◆ DIRECTIONS
Scan the entries for lines with "must" and say how many there are, with nothing more.
Content starts
-- ==== Sys2Proof/Decode.lean ====
section
/-! DEFINITION. The clause header (R37), the decoder of instruction words in their clause's class (R42-R48, R51) and,
after it, the encoder written from the same tables. -/

namespace Sys2Proof

/-- The classes of R37. -/
inductive Class where | mix | mem | mtx | eng | fld | syn | sys
  deriving DecidableEq, Repr

/-- The class of a header's C field; 7 is illegal (R37). -/
def Class.ofCode (c : BitVec 3) : Option Class := match c with
  | 0#3 => some .mix
  | 1#3 => some .mem
  | 2#3 => some .mtx
  | 3#3 => some .eng
  | 4#3 => some .fld
  | 5#3 => some .syn
  | 6#3 => some .sys
  | _ => none

/-- The code of a class (R37). -/
def Class.code : Class → BitVec 3
  | .mix => 0
  | .mem => 1
  | .mtx => 2
  | .eng => 3
  | .fld => 4
  | .syn => 5
  | .sys => 6

/-- N of a clause header. -/
def headerN (h : Word) : Nat := (h.extractLsb' 28 4).toNat
/-- C of a clause header. -/
def headerC (h : Word) : BitVec 3 := h.extractLsb' 25 3
/-- KW of a clause header: bit n names token kn. -/
def headerKW (h : Word) : BitVec 8 := h.extractLsb' 17 8
/-- T of a clause header. -/
def headerT (h : Word) : Bool := h.getLsbD 16
/-- The reserved bits of a clause header. -/
def headerReserved (h : Word) : BitVec 16 := h.extractLsb' 0 16
/-- The header of a clause (R37). -/
def mkHeader (n : BitVec 4) (c : BitVec 3) (kw : BitVec 8) (t : Bool) : Word :=
  n ++ c ++ kw ++ BitVec.ofBool t ++ (0 : BitVec 16)

/-- The fields of an instruction word (R42). -/
structure Fields where
  u : Bool
  op : BitVec 7
  m : BitVec 3
  d : BitVec 7
  a : BitVec 7
  b : BitVec 7
  deriving DecidableEq, Repr

/-- The fields of a word (R42). -/
def Fields.ofWord (w : Word) : Fields where
  u := w.getLsbD 31
  op := w.extractLsb' 24 7
  m := w.extractLsb' 21 3
  d := w.extractLsb' 14 7
  a := w.extractLsb' 7 7
  b := w.extractLsb' 0 7

/-- The word of given fields (R42). -/
def Fields.toWord (f : Fields) : Word := BitVec.ofBool f.u ++ f.op ++ f.m ++ f.d ++ f.a ++ f.b

/-- IMM14, which stands in A and B in format FI (R42). -/
def Fields.imm14 (f : Fields) : BitVec 14 := f.a ++ f.b
/-- Bit i of M. -/
def Fields.mb (f : Fields) (i : Nat) : Bool := f.m.getLsbD i

/-- A 7-bit field as an s-register (R44): 64 to 127 is illegal. -/
def toS (r : BitVec 7) : Option SReg := if r.getLsbD 6 then none else some (r.extractLsb' 0 6)
/-- A 7-bit field as a p, k or a number (R44): [6:3] must be 0. -/
def to3 (r : BitVec 7) : Option (BitVec 3) := if r.extractLsb' 3 4 = 0 then some (r.extractLsb' 0 3) else none
/-- A 7-bit field as a q or bn number, or a rec0 (R44): [6:4] must be 0. -/
def to4 (r : BitVec 7) : Option (BitVec 4) := if r.extractLsb' 4 3 = 0 then some (r.extractLsb' 0 4) else none
/-- The scope code of a rec field (R44, R46). -/
def toSc (c : BitVec 3) : Option Sc := match c with
  | 0#3 => some .dflt
  | 1#3 => some .blk
  | 2#3 => some .qrt
  | 3#3 => some .dev
  | 4#3 => some .sys
  | _ => none
/-- The code of a scope (R46). -/
def Sc.code : Sc → BitVec 3
  | .dflt => 0
  | .blk => 1
  | .qrt => 2
  | .dev => 3
  | .sys => 4
/-- A bx operand (R88). -/
def toSrc (m : BitVec 3) (b : BitVec 7) : Option Src :=
  match m.getLsbD 2, m.getLsbD 1 with
  | false, false => some (.v b)
  | true, false => (toS b).map .s
  | false, true => some (.imm b)
  | true, true => none
/-- A bv operand (R88). -/
def toOpv (bu : Bool) (b : BitVec 7) : Option Opv := if bu then (toS b).map .s else some (.v b)
/-- fcode 0-2 (R46). -/
def toFmt (c : BitVec 2) : Option Fmt := match c with
  | 0#2 => some .f32
  | 1#2 => some .f64
  | 2#2 => some .bf16
  | _ => none
/-- The code of fcode 0-2. -/
def Fmt.code : Fmt → BitVec 2
  | .f32 => 0
  | .f64 => 1
  | .bf16 => 2
/-- fcode 0-4 (R46). -/
def toFFmt (c : BitVec 3) : Option FFmt := match c with
  | 0#3 => some .f32
  | 1#3 => some .f64
  | 2#3 => some .bf16
  | 3#3 => some .f8e4
  | 4#3 => some .f8e5
  | _ => none
/-- The code of fcode 0-4. -/
def FFmt.code : FFmt → BitVec 3
  | .f32 => 0
  | .f64 => 1
  | .bf16 => 2
  | .f8e4 => 3
  | .f8e5 => 4
/-- fcode 0-6 (R46). -/
def toMFmt (c : BitVec 3) : Option MFmt := match c with
  | 0#3 => some .f32
  | 1#3 => some .f64
  | 2#3 => some .bf16
  | 3#3 => some .f8e4
  | 4#3 => some .f8e5
  | 5#3 => some .rq8
  | 6#3 => some .rq4
  | _ => none
/-- The code of fcode 0-6. -/
def MFmt.code : MFmt → BitVec 3
  | .f32 => 0
  | .f64 => 1
  | .bf16 => 2
  | .f8e4 => 3
  | .f8e5 => 4
  | .rq8 => 5
  | .rq4 => 6
/-- itype (R46). -/
def toIType (c : BitVec 2) : IType := match c with
  | 0#2 => .s32
  | 1#2 => .u32
  | 2#2 => .s64
  | _ => .u64
/-- The code of itype. -/
def IType.code : IType → BitVec 2
  | .s32 => 0
  | .u32 => 1
  | .s64 => 2
  | .u64 => 3
/-- rnd (R46). -/
def toRnd (c : BitVec 3) : Option Rnd := match c with
  | 0#3 => some .dyn
  | 1#3 => some .rne
  | 2#3 => some .rpi
  | 3#3 => some .rmi
  | 4#3 => some .rz
  | _ => none
/-- The code of rnd. -/
def Rnd.code : Rnd → BitVec 3
  | .dyn => 0
  | .rne => 1
  | .rpi => 2
  | .rmi => 3
  | .rz => 4
/-- Rounding of QMUL and QSHR (R105). -/
def toQRnd (c : BitVec 2) : Option QRnd := match c with
  | 0#2 => some .rne
  | 1#2 => some .rmi
  | 2#2 => some .rz
  | _ => none
/-- The code of a QMUL rounding. -/
def QRnd.code : QRnd → BitVec 2
  | .rne => 0
  | .rmi => 1
  | .rz => 2
/-- wd (R46). -/
def toWd (c : BitVec 3) : Option Wd := match c with
  | 0#3 => some .w
  | 1#3 => some .x1
  | 2#3 => some .x2
  | 3#3 => some .x4
  | 4#3 => some .x8
  | 5#3 => some .x16
  | _ => none
/-- The code of wd. -/
def Wd.code : Wd → BitVec 3
  | .w => 0
  | .x1 => 1
  | .x2 => 2
  | .x4 => 3
  | .x8 => 4
  | .x16 => 5
/-- icond (R46). -/
def toICond (c : BitVec 4) : Option ICond := match c with
  | 0#4 => some .eq
  | 1#4 => some .ne
  | 2#4 => some .lt
  | 3#4 => some .le
  | 4#4 => some .gt
  | 5#4 => some .ge
  | 6#4 => some .ltu
  | 7#4 => some .leu
  | 8#4 => some .gtu
  | 9#4 => some .geu
  | _ => none
/-- The code of icond. -/
def ICond.code : ICond → BitVec 4
  | .eq => 0
  | .ne => 1
  | .lt => 2
  | .le => 3
  | .gt => 4
  | .ge => 5
  | .ltu => 6
  | .leu => 7
  | .gtu => 8
  | .geu => 9
/-- fcond (R46). -/
def toFCond (c : BitVec 4) : Option FCond := match c with
  | 0#4 => some .eq
  | 1#4 => some .ne
  | 2#4 => some .lt
  | 3#4 => some .le
  | 4#4 => some .gt
  | 5#4 => some .ge
  | 6#4 => some .un
  | 7#4 => some .or
  | _ => none
/-- The code of fcond. -/
def FCond.code : FCond → BitVec 4
  | .eq => 0
  | .ne => 1
  | .lt => 2
  | .le => 3
  | .gt => 4
  | .ge => 5
  | .un => 6
  | .or => 7
/-- PLOP op (R102). -/
def toPlop (c : BitVec 3) : PlopOp := match c with
  | 0#3 => .and
  | 1#3 => .or
  | 2#3 => .xor
  | 3#3 => .andn
  | 4#3 => .orn
  | 5#3 => .not
  | 6#3 => .set
  | _ => .clr
/-- The code of a PLOP op. -/
def PlopOp.code : PlopOp → BitVec 3
  | .and => 0
  | .or => 1
  | .xor => 2
  | .andn => 3
  | .orn => 4
  | .not => 5
  | .set => 6
  | .clr => 7
/-- LVOTE op (R51). -/
def toVote (c : BitVec 3) : Option VoteOp := match c with
  | 0#3 => some .all
  | 1#3 => some .any
  | 2#3 => some .uni
  | _ => none
/-- The code of an LVOTE op. -/
def VoteOp.code : VoteOp → BitVec 3
  | .all => 0
  | .any => 1
  | .uni => 2
/-- LRED and LSCAN op (R51): [6:4] 0, 13 to 15 illegal. -/
def toRed (c : BitVec 7) : Option RedOp := match c with
  | 0#7 => some .iadd
  | 1#7 => some .imin
  | 2#7 => some .imax
  | 3#7 => some .umin
  | 4#7 => some .umax
  | 5#7 => some .and
  | 6#7 => some .or
  | 7#7 => some .xor
  | 8#7 => some .fadd
  | 9#7 => some .fmin
  | 10#7 => some .fmax
  | 11#7 => some .iadd64
  | 12#7 => some .fadd64
  | _ => none
/-- The code of an LRED op. -/
def RedOp.code : RedOp → BitVec 7
  | .iadd => 0
  | .imin => 1
  | .imax => 2
  | .umin => 3
  | .umax => 4
  | .and => 5
  | .or => 6
  | .xor => 7
  | .fadd => 8
  | .fmin => 9
  | .fmax => 10
  | .iadd64 => 11
  | .fadd64 => 12
/-- ord (R198). -/
def toAOrd (c : BitVec 2) : AOrd := match c with
  | 0#2 => .rlx
  | 1#2 => .acq
  | 2#2 => .rel
  | _ => .ar
/-- The code of ord. -/
def AOrd.code : AOrd → BitVec 2
  | .rlx => 0
  | .acq => 1
  | .rel => 2
  | .ar => 3
/-- COPYL width (R237). -/
def toCWid (c : BitVec 2) : Option CWid := match c with
  | 0#2 => some .x4
  | 1#2 => some .x8
  | 2#2 => some .x16
  | _ => none
/-- The code of a COPYL width. -/
def CWid.code : CWid → BitVec 2
  | .x4 => 0
  | .x8 => 1
  | .x16 => 2
/-- COPYR op (R238). -/
def toROp (c : BitVec 2) : Option ROp := match c with
  | 0#2 => some .add
  | 1#2 => some .min
  | 2#2 => some .max
  | _ => none
/-- The code of a COPYR op. -/
def ROp.code : ROp → BitVec 2
  | .add => 0
  | .min => 1
  | .max => 2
Content ends
◆ EXERCISE RESPONSE
2